Exploring Value of Electronic Health Records in Diseases Predictive Analytics

Ms Qiu Lin
Dr Tan Cheng Yian, Bernard, Shaw Senior Professor, School of Computing

  05 Jul 2019 Friday, 10:30 AM to 12:00 PM

 MR1, COM1-03-19


Disease Predictive Analytics (DPA) is valuable in early diagnosis and to provide better care to patients. In reality, patients often tend to have multiple diseases simultaneously or develop multiple complications over time. It is realistic to categorize DPA into predictive analytics for single disease and multiple diseases. The increasing adoption of Electronic Health Record (EHR) systems makes diverse and large-scale health data of patients significantly more available than before, but the value of EHR in the disease predictive analytics is less explored. EHR comprises various types of data and each type provides patients' health information from a particular perspective. This different and complementary information together tells physicians the whole picture of patients' disease status, especially for complicate diseases. Going beyond pure EHR-driven analytics, how to integrate the value of recently-developed EHR with biomedical knowledge accumulated for a long time in DPA problem is worth exploring as well.

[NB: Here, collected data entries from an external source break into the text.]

-- ==== Sys2Proof/Tests/Slice0.lean ====
section
/-! SUPPORT. Tests of the model against the spec's own vectors (95_test_vectors.md, named in each test), the
well-formedness smoke tests, and a witness for every statement that has hypotheses. -/

namespace Sys2Proof.Tests

open Sys2Proof Sys2Proof.Machine

/-! ### The stand-ins of the spec's vectors and small states -/

/-- MIX_TEST (43_duty.md R173), not normative. -/
def mixTest (i : Intent) : PulseVector :=
  #v[1000 + 4 * i.roll.setWidth 16, 1000 + 4 * i.pitch.setWidth 16, 1000 + 4 * i.yaw.setWidth 16,
    1000 + 4 * i.throttle.setWidth 16]

/-- CHK_TEST (92_eei_decisions.md D13), not normative. -/
def chkTest : Checksum := fun f0 f1 f2 f3 f4 => f0 ^^^ f1 ^^^ f2 ^^^ f3 ^^^ f4

/-- The vectors' default configuration (95_test_vectors.md), `installed` being TIMER_HANDLE_INSTALLED. -/
def testConfig (installed : Bool) : LegalConfig where
  escPeriodUs := 2500
  maxDuty := #v[60000, 60000, 60000, 60000]
  mix := mixTest
  checksum := chkTest
  intentReset := ⟨0, 0, 0, 0⟩
  timerHandleInstalled := installed

def zeros : Frame := #v[0, 0, 0, 0, 0, 0]

/-- The vectors' start state. -/
def start : State := State.resetWith (testConfig true) zeros zeros (perChannel fun _ => 0xFFFF)

/-- The vectors' start state with the holder empty. -/
def startEmpty : State := State.resetWith (testConfig false) zeros zeros (perChannel fun _ => 0xFFFF)

/-- A state with a partial frame. -/
def withPartial (cursor : Fin 6) (buf : Frame) : State := { start with cursor := cursor, buf := buf }

/-- A state with an unread frame. -/
def withUnread (slot : Frame) : State := { start with slot := slot, ready := true }

/-- A state whose handle is claimed and whose duty registers hold the values of the machine's configuration. -/
def ticked : State :=
  { start with
    holderFull := false
    claimed := true
    ccr := perChannel fun ch => ⟨(motorDuty Config.board.toConfig ⟨0, 0, 0, 0⟩)[ch], true⟩ }

/-- A halted block. -/
def stopped : State := { startEmpty with halted := true, faultCode := 1 }

/-- The next state of an outcome, if there is one. -/
def nextOf (o : Host.Outcome State Fault Refusal) : Option State :=
  match o with
  | .next t => some t
  | .fault _ => none
  | .refused _ => none

/-! ### Decoding: words written out from 30_encoding.md R75 to R77 and R84, 95_test_vectors.md DEC-1 to DEC-14 -/

theorem test_decode_receiver_words :
    decode 0b0000000100000000000000000000000010101010 = .ok (.rxb 0xAA) ∧
    decode 0x0200000000 = .ok .rxnone ∧ decode 0x0300000000 = .ok .rxerr := by decide

theorem test_decode_take_word : decode 0b0001000000000000000000000000000000000000 = .ok .take := by decide

theorem test_decode_intent_words :
    decode 0b0010000001000000001100000010000000010000 = .ok (.seti 0x10 0x20 0x30 0x40) ∧
    decode 0x20FFFFFFFF = .ok (.seti 0xFF 0xFF 0xFF 0xFF) ∧ decode 0x2100000000 = .ok .geti := by decide

theorem test_decode_tick_word : decode 0b0011000000000000000000000000000000000000 = .ok .tick := by decide

theorem test_decode_refusals :
    decode 0x0100000100 = .error .reservedBits ∧ decode 0x0200000001 = .error .reservedBits ∧
    decode 0x3080000000 = .error .reservedBits ∧ decode 0x0000000000 = .error .reservedOp ∧
    decode 0x04000000AA = .error .reservedOp ∧ decode 0xFF00000000 = .error .reservedOp := by decide

/-- The host's reading of the table's rows; a number too wide for an event word is refused. -/
theorem test_decode_table_words :
    decodeTableWord 40 0x01000000AA = some (.rxb 0xAA) ∧ decodeTableWord 40 0x2040302010 = some (.seti 0x10 0x20 0x30 0x40) ∧
    decodeTableWord 40 0x0400000000 = none ∧ decodeTableWord 48 0x010000000000 = none := by decide

/-- Every row's word, placed where the step takes its next event, runs as the first event after reset. -/
theorem test_first_event_after_reset :
    [0x0100000055, 0x01000000AA, 0x0200000000, 0x0300000000, 0x1000000000, 0x2040302010, 0x2100000000,
      0x3000000000].all (fun w => (nextOf (step (State.reset.withFetchWord 40 w))).isSome) = true := by decide

/-! ### Well-formedness smoke tests: each check refuses an ill-formed term -/

theorem test_wellFormed_word_refuses :
    eventWordWellFormed 0x0100000100 = false ∧ eventWordWellFormed 0x0200000001 = false ∧
    eventWordWellFormed 0x0400000000 = false ∧ eventWordWellFormed 0x01000000FF = true := by decide

theorem test_wellFormed_line_refuses :
    (AsmLine.rx 256).wellFormed = false ∧ (AsmLine.seti 0 0 0 256).wellFormed = false ∧
    (AsmLine.rxs []).wellFormed = false ∧ (AsmLine.rxs [1, 256]).wellFormed = false ∧
    (AsmLine.sendframe 0 0 0 0 256).wellFormed = false ∧ (AsmLine.sendframeChk 256 0 0 0).wellFormed = false ∧
    (AsmLine.rx 255).wellFormed = true := by decide

theorem test_wellFormed_frame_refuses :
    frameWellFormed #v[0x55, 1, 2, 3, 4, 5] = false ∧ frameWellFormed #v[0xAA, 1, 2, 3, 4, 5] = true := by decide

/-! ### RXB, RXNONE, RXERR: vectors RXB-1 to RXB-7, and R106's and R107's examples -/

theorem test_rxb_discard_start_resync_advance :
    nextOf (exec (.rxb 0x55) start) = some start ∧
    nextOf (exec (.rxb 0xAA) start) = some { start with cursor := 1, buf := #v[0xAA, 0, 0, 0, 0, 0] } ∧
    nextOf (exec (.rxb 0xAA) (withPartial 3 #v[0xAA, 1, 2, 0, 0, 0])) = some (withPartial 1 #v[0xAA, 1, 2, 0, 0, 0]) ∧
    nextOf (exec (.rxb 0x03) (withPartial 3 #v[0xAA, 1, 2, 0, 0, 0])) = some (withPartial 4 #v[0xAA, 1, 2, 3, 0, 0]) := by
  decide

theorem test_rxb_complete_or_resync_at_five :
    nextOf (exec (.rxb 0xFF) (withPartial 5 #v[0xAA, 1, 2, 3, 4, 0])) =
      some { start with cursor := 0, buf := #v[0xAA, 1, 2, 3, 4, 0xFF], slot := #v[0xAA, 1, 2, 3, 4, 0xFF], ready := true } ∧
    nextOf (exec (.rxb 0xAA) (withPartial 5 #v[0xAA, 1, 2, 3, 4, 0])) = some (withPartial 1 #v[0xAA, 1, 2, 3, 4, 0]) := by
  decide

theorem test_rxnone_changes_nothing :
    nextOf (exec .rxnone (withPartial 3 #v[0xAA, 1, 2, 0, 0, 0])) = some (withPartial 3 #v[0xAA, 1, 2, 0, 0, 0]) := by decide

theorem test_rxerr_changes_nothing :
    nextOf (exec .rxerr (withPartial 2 #v[0xAA, 1, 0, 0, 0, 0])) = some (withPartial 2 #v[0xAA, 1, 0, 0, 0, 0]) := by decide

/-! ### TAKE: R132's example -/

theorem test_take_returns_frame :
    nextOf (exec .take (withUnread #v[0xAA, 2, 3, 4, 5, 6])) =
      some { start with slot := #v[0xAA, 2, 3, 4, 5, 6], outputs := [.take 0x10605040302AA] } := by decide

theorem test_take_returns_none : nextOf (exec .take start) = some { start with outputs := [.take 0] } := by decide

/-! ### SETI, GETI: R150's and R151's examples -/

theorem test_seti_writes_fields :
    nextOf (exec (.seti 0x10 0x20 0x30 0x40) start) = some { start with intent := ⟨0x10, 0x20, 0x30, 0x40⟩ } := by decide

theorem test_geti_answers_word :
    nextOf (exec .geti { start with intent := ⟨0x10, 0x20, 0x30, 0x40⟩ }) =
      some { start with intent := ⟨0x10, 0x20, 0x30, 0x40⟩, outputs := [.geti 0x40302010] } := by decide

/-! ### CONVERT: vectors DUTY-1 to DUTY-17; TICK: vectors TK-1, TK-5 -/

theorem test_convert_vectors :
    [(0, 60000, 2500, 0), (1, 60000, 2500, 24), (1000, 60000, 2500, 24000), (2500, 60000, 2500, 60000),
      (2501, 60000, 2500, 60000), (65535, 60000, 2500, 60000), (65535, 65535, 2500, 65535), (65535, 65535, 1, 65535),
      (1, 65535, 2500, 26), (1234, 65535, 2500, 32348), (2499, 65535, 2500, 65508), (1000, 0, 2500, 0),
      (1000, 999, 2500, 399), (3, 1000, 2500, 1), (1500, 65535, 20000, 4915), (1, 1, 2, 0), (3000, 60000, 2500, 60000)].all
      (fun v : BitVec 16 × BitVec 16 × Nat × BitVec 16 => convert v.2.2.1 v.1 v.2.1 == v.2.2.2) = true := by decide

theorem test_tick_claims_and_writes :
    (tick (testConfig true).toConfig { start with intent := ⟨0x10, 0x20, 0x30, 0x40⟩ }).ccr =
      #v[⟨25536, true⟩, ⟨27072, true⟩, ⟨28608, true⟩, ⟨30144, true⟩] ∧
    (tick (testConfig true).toConfig start).claimed = true ∧ (tick (testConfig true).toConfig start).holderFull = false := by
  decide

theorem test_tick_without_handle_fail_stops :
    nextOf (exec .tick startEmpty) = some stopped ∧ statusWord stopped = 0x101 := by decide

/-! ### The host and the notation: SRC-3, P1's poll, R83's expansions -/

theorem test_checksum_vectors :
    checkCrc chkTest #v[0xAA, 0x10, 0x20, 0x30, 0x40, 0xEA] = true ∧
    checkCrc chkTest #v[0xAA, 0x10, 0x20, 0x30, 0x40, 0x00] = false ∧
    checkCrc chkTest #v[0xAA, 0x21, 0x22, 0x23, 0x24, 0x00] = false := by decide

theorem test_poll_commits_intent :
    (nextOf (poll chkTest (withUnread #v[0xAA, 0x10, 0x20, 0x30, 0x40, 0xEA]))).map State.intent =
      some ⟨0x10, 0x20, 0x30, 0x40⟩ := by decide

theorem test_assemble_lines :
    assembleWords (some chkTest)
      ["rx 0xAA ; a marker".toList, "  ".toList, "rx.none".toList, "seti 0x10, 0x20, 0x30, 0x40".toList, "rxs 1,2".toList] =
      .ok [0x01000000AA, 0x0200000000, 0x2040302010, 0x0100000001, 0x0100000002] ∧
    assembleWords (some chkTest) ["sendframe.chk 0x11, 0x12, 0x13, 0x14".toList] =
      .ok [0x01000000AA, 0x0100000011, 0x0100000012, 0x0100000013, 0x0100000014, 0x01000000AE] := by decide

theorem test_assemble_refusals :
    assemble none ["rx 256".toList] = .error .doesNotFit ∧ assemble none ["rx".toList] = .error .operandCount ∧
    assemble none ["rx 0x".toList] = .error .notANumber ∧ assemble none ["halt".toList] = .error .unknownMnemonic ∧
    assemble none ["sendframe.chk 1, 2, 3, 4".toList] = .error .noChecksum := by decide

/-! ### Witnesses: concrete states and operands that meet each statement's hypotheses -/

/-- A block whose handle is claimed, its duty registers at 0. -/
def claimedZero : State :=
  { start with holderFull := false, claimed := true, ccr := perChannel fun _ => ⟨0, true⟩ }

theorem inv_start : Inv start := by
  refine ⟨by decide, by decide, by decide, by decide, by decide, fun ch h => ?_, by decide, by decide⟩
  rw [show start.ccr[ch] = ⟨0xFFFF, false⟩ from (perChannel_get _ ch).trans (by rw [perChannel_get])] at h
  cases h

theorem inv_unread : Inv (withUnread #v[0xAA, 1, 2, 3, 4, 5]) :=
  ⟨by decide, by decide, fun _ => ⟨by decide, by decide⟩, by decide, by decide, inv_start.ccr_bounded, by decide, by decide⟩

theorem inv_claimedZero : Inv claimedZero := by
  refine ⟨by decide, by decide, by decide, by decide, by decide, fun ch h => ?_, by decide, by decide⟩
  rw [show claimedZero.ccr[ch] = ⟨0, true⟩ from perChannel_get _ ch]
  simp [BitVec.le_def]

theorem witness_EncodeInvertsDecode : decode 0x20FFFFFFFF = .ok (.seti 0xFF 0xFF 0xFF 0xFF) := by decide

theorem witness_TableRowsDoNotOverlap :
    (Instr.row .tick) ∈ eventRows ∧ (Instr.row .tick).covers 0x3000000000 = true := by decide

theorem witness_ReservedWordsRefusedByReason :
    ({ stopped with pending := [0x04000000AA] }).pending = [0x04000000AA] ∧
    (opOf 0x04000000AA ≠ 0x01 ∧ opOf 0x04000000AA ≠ 0x02 ∧ opOf 0x04000000AA ≠ 0x03 ∧ opOf 0x04000000AA ≠ 0x10 ∧
      opOf 0x04000000AA ≠ 0x20 ∧ opOf 0x04000000AA ≠ 0x21 ∧ opOf 0x04000000AA ≠ 0x30) ∧
    (opOf 0x0100000100 = 0x01 ∧ (payloadOf 0x0100000100).extractLsb' 8 24 ≠ 0) ∧
    (opOf 0x3080000000 = 0x30 ∧ payloadOf 0x3080000000 ≠ 0) ∧ opOf 0x20FFFFFFFF = 0x20 := by decide

theorem witness_StepPerformsTheDecodedEvent :
    ({ start with pending := [0x3000000000] }).pending = 0x3000000000 :: [] ∧ decode 0x3000000000 = .ok .tick ∧
    start.pending = [] := by decide

/-- Also the witness of the statements whose only hypothesis is a running block. -/
theorem witness_EveryEventCompletesWhileRunning : start.halted = false := by decide

theorem witness_RxbFollowsTheFiveRows :
    (start.halted = false ∧ start.cursor = 0 ∧ (0x55 : Byte) ≠ 0xAA) ∧
    ((withPartial 1 #v[0xAA, 0, 0, 0, 0, 0]).cursor.val = 1 ∧ 1 + 1 < 6 ∧ (0xAB : Byte) ≠ 0xAA) ∧
    ((withPartial 4 #v[0xAA, 1, 2, 3, 0, 0]).cursor.val = 4 ∧ 4 + 1 < 6 ∧ (0xAB : Byte) ≠ 0xAA) ∧
    ((withPartial 5 #v[0xAA, 1, 2, 3, 4, 0]).cursor = 5 ∧ (withPartial 5 #v[0xAA, 1, 2, 3, 4, 0]).halted = false) := by
  decide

The first paper in my doctoral thesis observes the problem of multiple disease predictive analytics. Unlike single disease predictions, multiple disease predictions have to take the relationships between diseases into account and these relationships have been observed through empirical studies and accumulated as biomedical knowledge. The first essay presents a multiple diseases predictive approach, called Deep Knowledge-augmented Multi-Label Learning (DKML) to integrate an EHR-driven model with biomedical knowledge. Besides, note that multiple diseases predictive analytics face the challenge of data imbalance because rare diseases tend to have much lesser data than common diseases. DKML utilizes an advanced deep generative modeling to generate synthetic EHR data to alleviate the imbalance problem through data augmentation.

In the second paper of my thesis, I study another type of disease predictive analytics -- single disease prediction. Notice that a unique disease can be reflected in multiple modalities for a patient. I propose a multi-modality model to combine multiple different but complementary modalities jointly so as to improve the disease predictive performance. I use the single Alzheimer disease (AD) as my research case because AD is complicate and measured in different types of health data, such as MRI images, genotype data, and textual medical notes, where each data type is a different modality.